PROBLEM — Each line of the records that includes "kind" should be found and copied.

(RECORDS SHOWN Opens)

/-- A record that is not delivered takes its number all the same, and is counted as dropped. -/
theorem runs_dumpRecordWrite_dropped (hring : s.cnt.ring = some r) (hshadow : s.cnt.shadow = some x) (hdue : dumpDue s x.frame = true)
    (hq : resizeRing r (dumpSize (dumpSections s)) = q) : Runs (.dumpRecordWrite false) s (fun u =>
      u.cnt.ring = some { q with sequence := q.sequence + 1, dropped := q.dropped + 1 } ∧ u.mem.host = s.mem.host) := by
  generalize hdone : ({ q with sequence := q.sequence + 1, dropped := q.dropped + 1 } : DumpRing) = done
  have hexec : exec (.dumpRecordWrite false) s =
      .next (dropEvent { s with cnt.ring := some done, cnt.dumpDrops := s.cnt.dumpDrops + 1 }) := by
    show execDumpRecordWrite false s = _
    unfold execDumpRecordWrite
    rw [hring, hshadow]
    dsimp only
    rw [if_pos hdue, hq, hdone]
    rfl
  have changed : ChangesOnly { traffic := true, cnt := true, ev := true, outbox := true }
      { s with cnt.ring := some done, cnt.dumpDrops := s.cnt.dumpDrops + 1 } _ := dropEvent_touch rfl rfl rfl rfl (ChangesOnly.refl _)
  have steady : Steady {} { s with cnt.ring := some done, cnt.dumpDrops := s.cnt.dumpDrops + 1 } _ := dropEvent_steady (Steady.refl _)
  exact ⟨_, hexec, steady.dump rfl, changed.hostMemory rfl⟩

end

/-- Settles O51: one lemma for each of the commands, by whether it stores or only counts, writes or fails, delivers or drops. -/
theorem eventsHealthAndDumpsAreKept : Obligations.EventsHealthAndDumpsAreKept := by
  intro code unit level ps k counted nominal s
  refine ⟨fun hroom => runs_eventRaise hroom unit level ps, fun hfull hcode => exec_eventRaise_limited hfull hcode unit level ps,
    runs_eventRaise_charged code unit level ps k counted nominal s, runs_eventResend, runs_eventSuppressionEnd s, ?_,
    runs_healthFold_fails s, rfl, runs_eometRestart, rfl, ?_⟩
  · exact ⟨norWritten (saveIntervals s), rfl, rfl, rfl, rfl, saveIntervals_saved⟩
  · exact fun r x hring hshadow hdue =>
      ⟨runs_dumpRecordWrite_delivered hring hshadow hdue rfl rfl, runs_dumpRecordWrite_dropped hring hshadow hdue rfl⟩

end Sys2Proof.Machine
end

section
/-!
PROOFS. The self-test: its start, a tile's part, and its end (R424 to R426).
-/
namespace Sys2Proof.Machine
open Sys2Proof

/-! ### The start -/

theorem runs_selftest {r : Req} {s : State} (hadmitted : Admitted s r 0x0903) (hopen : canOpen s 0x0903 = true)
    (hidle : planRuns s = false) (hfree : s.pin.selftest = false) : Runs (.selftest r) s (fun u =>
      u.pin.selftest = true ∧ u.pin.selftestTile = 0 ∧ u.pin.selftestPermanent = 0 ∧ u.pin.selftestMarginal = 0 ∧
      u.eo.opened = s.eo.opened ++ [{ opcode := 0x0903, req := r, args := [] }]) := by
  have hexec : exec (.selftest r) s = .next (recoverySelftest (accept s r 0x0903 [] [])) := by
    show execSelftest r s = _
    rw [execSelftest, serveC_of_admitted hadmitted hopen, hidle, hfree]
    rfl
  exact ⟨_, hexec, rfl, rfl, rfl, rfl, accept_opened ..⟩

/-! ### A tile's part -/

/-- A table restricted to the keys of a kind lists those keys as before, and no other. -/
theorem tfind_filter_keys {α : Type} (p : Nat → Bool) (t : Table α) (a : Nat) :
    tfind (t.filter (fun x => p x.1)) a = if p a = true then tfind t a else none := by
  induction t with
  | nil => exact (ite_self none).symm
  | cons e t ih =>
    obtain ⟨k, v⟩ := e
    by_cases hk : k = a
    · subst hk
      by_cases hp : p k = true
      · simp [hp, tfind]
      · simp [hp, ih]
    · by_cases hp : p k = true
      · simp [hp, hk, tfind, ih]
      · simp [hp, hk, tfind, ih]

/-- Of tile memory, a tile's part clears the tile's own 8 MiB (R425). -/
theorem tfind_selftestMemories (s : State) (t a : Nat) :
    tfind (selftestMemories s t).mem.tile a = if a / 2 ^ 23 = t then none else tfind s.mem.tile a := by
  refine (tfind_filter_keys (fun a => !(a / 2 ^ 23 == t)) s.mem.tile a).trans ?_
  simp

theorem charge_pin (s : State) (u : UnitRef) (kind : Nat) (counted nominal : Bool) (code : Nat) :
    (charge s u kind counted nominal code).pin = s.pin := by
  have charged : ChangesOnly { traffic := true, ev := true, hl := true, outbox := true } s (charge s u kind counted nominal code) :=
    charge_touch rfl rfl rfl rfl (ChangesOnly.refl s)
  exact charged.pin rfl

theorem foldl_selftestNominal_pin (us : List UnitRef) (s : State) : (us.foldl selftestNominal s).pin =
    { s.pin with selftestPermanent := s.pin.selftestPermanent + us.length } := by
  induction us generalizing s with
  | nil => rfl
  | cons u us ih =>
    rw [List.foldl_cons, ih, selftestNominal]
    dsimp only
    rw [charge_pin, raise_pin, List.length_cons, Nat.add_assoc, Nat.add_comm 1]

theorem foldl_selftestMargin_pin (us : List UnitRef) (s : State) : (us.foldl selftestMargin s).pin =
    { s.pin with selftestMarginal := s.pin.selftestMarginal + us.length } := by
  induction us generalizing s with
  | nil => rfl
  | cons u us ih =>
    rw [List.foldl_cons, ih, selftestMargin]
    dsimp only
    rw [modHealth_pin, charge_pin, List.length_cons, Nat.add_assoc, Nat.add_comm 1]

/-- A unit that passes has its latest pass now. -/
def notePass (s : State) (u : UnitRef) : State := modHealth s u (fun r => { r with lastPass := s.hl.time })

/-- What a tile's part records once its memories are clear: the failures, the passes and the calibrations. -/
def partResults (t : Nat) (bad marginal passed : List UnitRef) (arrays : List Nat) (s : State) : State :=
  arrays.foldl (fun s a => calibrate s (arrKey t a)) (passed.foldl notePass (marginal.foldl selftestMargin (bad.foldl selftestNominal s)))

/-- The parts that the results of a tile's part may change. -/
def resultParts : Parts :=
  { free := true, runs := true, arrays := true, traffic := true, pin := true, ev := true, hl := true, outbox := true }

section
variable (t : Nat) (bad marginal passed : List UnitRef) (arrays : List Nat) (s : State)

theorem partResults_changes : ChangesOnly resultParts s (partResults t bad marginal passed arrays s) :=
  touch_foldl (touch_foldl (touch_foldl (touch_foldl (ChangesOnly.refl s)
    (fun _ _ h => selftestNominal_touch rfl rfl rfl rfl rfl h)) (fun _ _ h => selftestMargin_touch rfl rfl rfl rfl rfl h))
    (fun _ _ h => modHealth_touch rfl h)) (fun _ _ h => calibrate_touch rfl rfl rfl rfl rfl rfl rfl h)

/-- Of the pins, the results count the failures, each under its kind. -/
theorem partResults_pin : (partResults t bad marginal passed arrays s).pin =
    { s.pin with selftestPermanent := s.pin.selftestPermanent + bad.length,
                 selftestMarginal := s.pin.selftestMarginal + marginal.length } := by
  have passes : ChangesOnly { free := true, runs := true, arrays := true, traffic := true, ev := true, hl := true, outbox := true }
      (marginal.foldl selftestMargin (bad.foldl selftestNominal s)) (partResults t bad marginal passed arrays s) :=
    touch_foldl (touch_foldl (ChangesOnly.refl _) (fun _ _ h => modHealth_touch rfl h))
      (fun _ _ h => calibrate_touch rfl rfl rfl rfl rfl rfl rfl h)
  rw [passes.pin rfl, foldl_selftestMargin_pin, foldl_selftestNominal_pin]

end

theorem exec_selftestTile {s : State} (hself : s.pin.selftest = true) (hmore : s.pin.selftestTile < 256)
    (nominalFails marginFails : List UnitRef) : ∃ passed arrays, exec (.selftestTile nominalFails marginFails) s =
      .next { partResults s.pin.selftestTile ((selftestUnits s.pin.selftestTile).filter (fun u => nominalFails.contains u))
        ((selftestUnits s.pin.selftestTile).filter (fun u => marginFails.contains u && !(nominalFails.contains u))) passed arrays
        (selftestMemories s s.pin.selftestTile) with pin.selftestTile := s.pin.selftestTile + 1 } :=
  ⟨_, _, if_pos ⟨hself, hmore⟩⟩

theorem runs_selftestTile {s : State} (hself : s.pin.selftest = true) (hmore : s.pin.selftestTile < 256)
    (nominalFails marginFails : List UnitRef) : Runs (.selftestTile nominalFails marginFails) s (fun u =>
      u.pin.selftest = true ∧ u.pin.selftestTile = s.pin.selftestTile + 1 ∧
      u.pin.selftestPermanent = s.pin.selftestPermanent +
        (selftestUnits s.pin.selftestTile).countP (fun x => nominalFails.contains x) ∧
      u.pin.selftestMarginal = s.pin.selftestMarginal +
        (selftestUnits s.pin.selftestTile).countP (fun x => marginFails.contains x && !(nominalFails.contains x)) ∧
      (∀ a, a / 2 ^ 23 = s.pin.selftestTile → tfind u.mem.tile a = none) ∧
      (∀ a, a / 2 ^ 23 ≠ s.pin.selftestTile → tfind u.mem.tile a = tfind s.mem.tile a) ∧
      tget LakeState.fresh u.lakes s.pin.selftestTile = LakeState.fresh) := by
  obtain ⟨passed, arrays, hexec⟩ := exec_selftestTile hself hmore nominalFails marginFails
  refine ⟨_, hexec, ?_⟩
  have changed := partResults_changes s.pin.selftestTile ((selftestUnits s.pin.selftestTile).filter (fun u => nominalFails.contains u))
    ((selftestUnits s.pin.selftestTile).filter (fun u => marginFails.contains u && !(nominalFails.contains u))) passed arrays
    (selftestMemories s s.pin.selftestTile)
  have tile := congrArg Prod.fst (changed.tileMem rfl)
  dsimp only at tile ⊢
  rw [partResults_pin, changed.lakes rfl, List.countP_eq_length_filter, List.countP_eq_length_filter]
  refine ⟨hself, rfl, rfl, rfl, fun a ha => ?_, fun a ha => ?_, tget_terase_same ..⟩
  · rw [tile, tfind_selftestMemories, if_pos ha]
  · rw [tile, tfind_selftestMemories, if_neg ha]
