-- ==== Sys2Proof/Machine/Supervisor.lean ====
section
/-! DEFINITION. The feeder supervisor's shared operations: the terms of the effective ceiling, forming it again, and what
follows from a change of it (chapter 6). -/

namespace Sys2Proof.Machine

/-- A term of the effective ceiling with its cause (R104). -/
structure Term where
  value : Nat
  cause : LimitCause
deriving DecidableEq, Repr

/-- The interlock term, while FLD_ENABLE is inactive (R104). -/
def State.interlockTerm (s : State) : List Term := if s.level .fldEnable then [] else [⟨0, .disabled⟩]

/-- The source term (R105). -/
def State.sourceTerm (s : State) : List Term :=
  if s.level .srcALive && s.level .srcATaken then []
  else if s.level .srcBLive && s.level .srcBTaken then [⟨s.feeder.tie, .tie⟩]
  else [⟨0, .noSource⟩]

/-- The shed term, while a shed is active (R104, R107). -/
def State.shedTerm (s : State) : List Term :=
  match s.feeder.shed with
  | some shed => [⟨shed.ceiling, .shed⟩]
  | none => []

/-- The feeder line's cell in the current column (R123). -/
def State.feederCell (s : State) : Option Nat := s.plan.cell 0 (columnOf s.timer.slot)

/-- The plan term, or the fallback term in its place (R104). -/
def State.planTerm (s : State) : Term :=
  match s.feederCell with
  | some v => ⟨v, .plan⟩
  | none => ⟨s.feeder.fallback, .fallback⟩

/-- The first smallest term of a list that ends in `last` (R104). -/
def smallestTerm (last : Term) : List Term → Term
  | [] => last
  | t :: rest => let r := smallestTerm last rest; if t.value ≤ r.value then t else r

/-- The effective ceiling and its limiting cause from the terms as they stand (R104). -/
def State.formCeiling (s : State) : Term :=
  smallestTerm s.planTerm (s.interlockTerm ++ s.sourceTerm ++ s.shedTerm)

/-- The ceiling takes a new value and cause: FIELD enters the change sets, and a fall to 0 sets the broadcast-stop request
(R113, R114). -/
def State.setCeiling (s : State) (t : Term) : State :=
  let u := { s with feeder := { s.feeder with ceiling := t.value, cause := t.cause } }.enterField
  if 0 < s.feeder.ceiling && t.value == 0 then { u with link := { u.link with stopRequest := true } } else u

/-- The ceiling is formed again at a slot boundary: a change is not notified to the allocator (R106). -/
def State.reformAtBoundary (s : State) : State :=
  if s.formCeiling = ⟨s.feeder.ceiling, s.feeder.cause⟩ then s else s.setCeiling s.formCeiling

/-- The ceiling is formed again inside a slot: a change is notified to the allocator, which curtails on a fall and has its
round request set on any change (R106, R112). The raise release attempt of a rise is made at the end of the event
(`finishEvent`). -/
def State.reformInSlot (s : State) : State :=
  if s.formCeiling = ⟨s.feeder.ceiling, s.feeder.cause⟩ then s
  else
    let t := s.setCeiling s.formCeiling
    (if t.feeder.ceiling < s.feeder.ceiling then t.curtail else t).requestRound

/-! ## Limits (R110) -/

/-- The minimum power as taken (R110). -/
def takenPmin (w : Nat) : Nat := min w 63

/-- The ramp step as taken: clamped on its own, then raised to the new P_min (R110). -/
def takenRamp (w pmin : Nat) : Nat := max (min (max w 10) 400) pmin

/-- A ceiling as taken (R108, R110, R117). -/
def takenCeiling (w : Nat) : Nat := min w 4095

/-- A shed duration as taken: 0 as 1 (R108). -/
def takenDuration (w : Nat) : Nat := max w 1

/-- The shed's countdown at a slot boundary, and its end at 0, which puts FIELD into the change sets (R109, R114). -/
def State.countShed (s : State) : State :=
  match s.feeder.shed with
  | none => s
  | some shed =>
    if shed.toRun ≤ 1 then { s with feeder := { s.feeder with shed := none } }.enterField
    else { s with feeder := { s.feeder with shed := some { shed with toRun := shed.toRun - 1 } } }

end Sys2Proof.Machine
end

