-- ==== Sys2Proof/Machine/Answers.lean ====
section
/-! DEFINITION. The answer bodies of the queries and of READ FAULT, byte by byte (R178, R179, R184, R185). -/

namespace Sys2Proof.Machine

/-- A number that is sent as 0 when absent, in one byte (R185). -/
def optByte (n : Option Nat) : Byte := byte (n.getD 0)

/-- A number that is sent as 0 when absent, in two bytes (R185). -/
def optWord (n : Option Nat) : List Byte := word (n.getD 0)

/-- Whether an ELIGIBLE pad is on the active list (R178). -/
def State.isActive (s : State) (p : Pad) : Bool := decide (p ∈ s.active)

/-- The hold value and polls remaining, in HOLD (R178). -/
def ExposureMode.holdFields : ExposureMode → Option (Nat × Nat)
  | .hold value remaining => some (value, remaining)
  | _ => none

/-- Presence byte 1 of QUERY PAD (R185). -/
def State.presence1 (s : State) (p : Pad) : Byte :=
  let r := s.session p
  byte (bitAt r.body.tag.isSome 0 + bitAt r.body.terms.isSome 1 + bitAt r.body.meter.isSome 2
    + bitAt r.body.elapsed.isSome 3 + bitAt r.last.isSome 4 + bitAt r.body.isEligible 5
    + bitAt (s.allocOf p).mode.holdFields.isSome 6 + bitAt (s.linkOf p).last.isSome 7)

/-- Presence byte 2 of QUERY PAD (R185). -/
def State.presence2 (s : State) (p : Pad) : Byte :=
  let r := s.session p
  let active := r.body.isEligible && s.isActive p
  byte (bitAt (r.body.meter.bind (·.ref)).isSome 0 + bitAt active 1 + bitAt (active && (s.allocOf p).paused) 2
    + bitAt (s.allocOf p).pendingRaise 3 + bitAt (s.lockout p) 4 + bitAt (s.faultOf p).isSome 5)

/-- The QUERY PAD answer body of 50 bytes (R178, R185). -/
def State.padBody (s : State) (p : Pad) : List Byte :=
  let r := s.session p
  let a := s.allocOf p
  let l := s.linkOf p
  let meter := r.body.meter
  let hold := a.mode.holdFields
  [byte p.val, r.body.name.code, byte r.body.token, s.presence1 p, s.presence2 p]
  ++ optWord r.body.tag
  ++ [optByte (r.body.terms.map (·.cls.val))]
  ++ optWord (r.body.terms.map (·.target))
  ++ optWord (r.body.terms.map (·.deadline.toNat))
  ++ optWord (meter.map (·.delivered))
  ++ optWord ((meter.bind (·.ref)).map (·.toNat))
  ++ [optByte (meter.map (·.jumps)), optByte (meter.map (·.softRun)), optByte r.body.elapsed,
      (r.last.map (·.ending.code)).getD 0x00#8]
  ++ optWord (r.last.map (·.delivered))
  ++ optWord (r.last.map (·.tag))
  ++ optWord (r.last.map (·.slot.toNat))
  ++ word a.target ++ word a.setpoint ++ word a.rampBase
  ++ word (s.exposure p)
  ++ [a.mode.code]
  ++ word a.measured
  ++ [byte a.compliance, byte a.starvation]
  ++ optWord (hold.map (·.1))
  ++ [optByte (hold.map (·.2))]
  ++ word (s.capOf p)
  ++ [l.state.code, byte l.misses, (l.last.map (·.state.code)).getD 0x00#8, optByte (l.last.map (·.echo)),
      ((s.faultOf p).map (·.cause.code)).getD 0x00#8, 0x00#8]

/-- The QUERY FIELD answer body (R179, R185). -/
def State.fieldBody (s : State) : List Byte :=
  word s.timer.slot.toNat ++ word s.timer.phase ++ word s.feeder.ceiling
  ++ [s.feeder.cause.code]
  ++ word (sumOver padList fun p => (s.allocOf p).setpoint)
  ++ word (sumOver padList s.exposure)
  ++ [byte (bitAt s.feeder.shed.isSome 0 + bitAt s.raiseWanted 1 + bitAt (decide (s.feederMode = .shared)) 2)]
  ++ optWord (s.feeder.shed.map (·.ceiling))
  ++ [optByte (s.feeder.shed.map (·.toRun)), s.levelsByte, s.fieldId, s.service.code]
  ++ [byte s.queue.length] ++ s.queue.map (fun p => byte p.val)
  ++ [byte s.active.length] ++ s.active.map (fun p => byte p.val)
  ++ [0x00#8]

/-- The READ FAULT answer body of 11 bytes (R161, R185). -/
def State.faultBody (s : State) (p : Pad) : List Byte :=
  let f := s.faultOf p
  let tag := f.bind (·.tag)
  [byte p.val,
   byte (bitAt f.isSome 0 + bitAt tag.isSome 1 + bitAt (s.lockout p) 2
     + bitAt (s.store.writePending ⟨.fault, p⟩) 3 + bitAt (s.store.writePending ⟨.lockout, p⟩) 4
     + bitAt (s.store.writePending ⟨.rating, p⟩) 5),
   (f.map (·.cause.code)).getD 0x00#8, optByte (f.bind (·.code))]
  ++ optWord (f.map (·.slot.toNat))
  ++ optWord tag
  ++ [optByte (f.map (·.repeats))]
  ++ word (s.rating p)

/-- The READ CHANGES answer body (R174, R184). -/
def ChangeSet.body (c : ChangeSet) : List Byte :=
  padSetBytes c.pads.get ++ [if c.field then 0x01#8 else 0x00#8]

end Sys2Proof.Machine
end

(RECORDS SHOWN Closes)

EXERCISE RESPONSE —
/-- A table restricted to the keys of a kind lists those keys as before, and no other. -/
theorem charge_pin (s : State) (u : UnitRef) (kind : Nat) (counted nominal : Bool) (code : Nat) :
    (charge s u kind counted nominal code).pin = s.pin := by
  have charged : ChangesOnly { traffic := true, ev := true, hl := true, outbox := true } s (charge s u kind counted nominal code) :=
/-- Of the pins, the results count the failures, each under its kind. -/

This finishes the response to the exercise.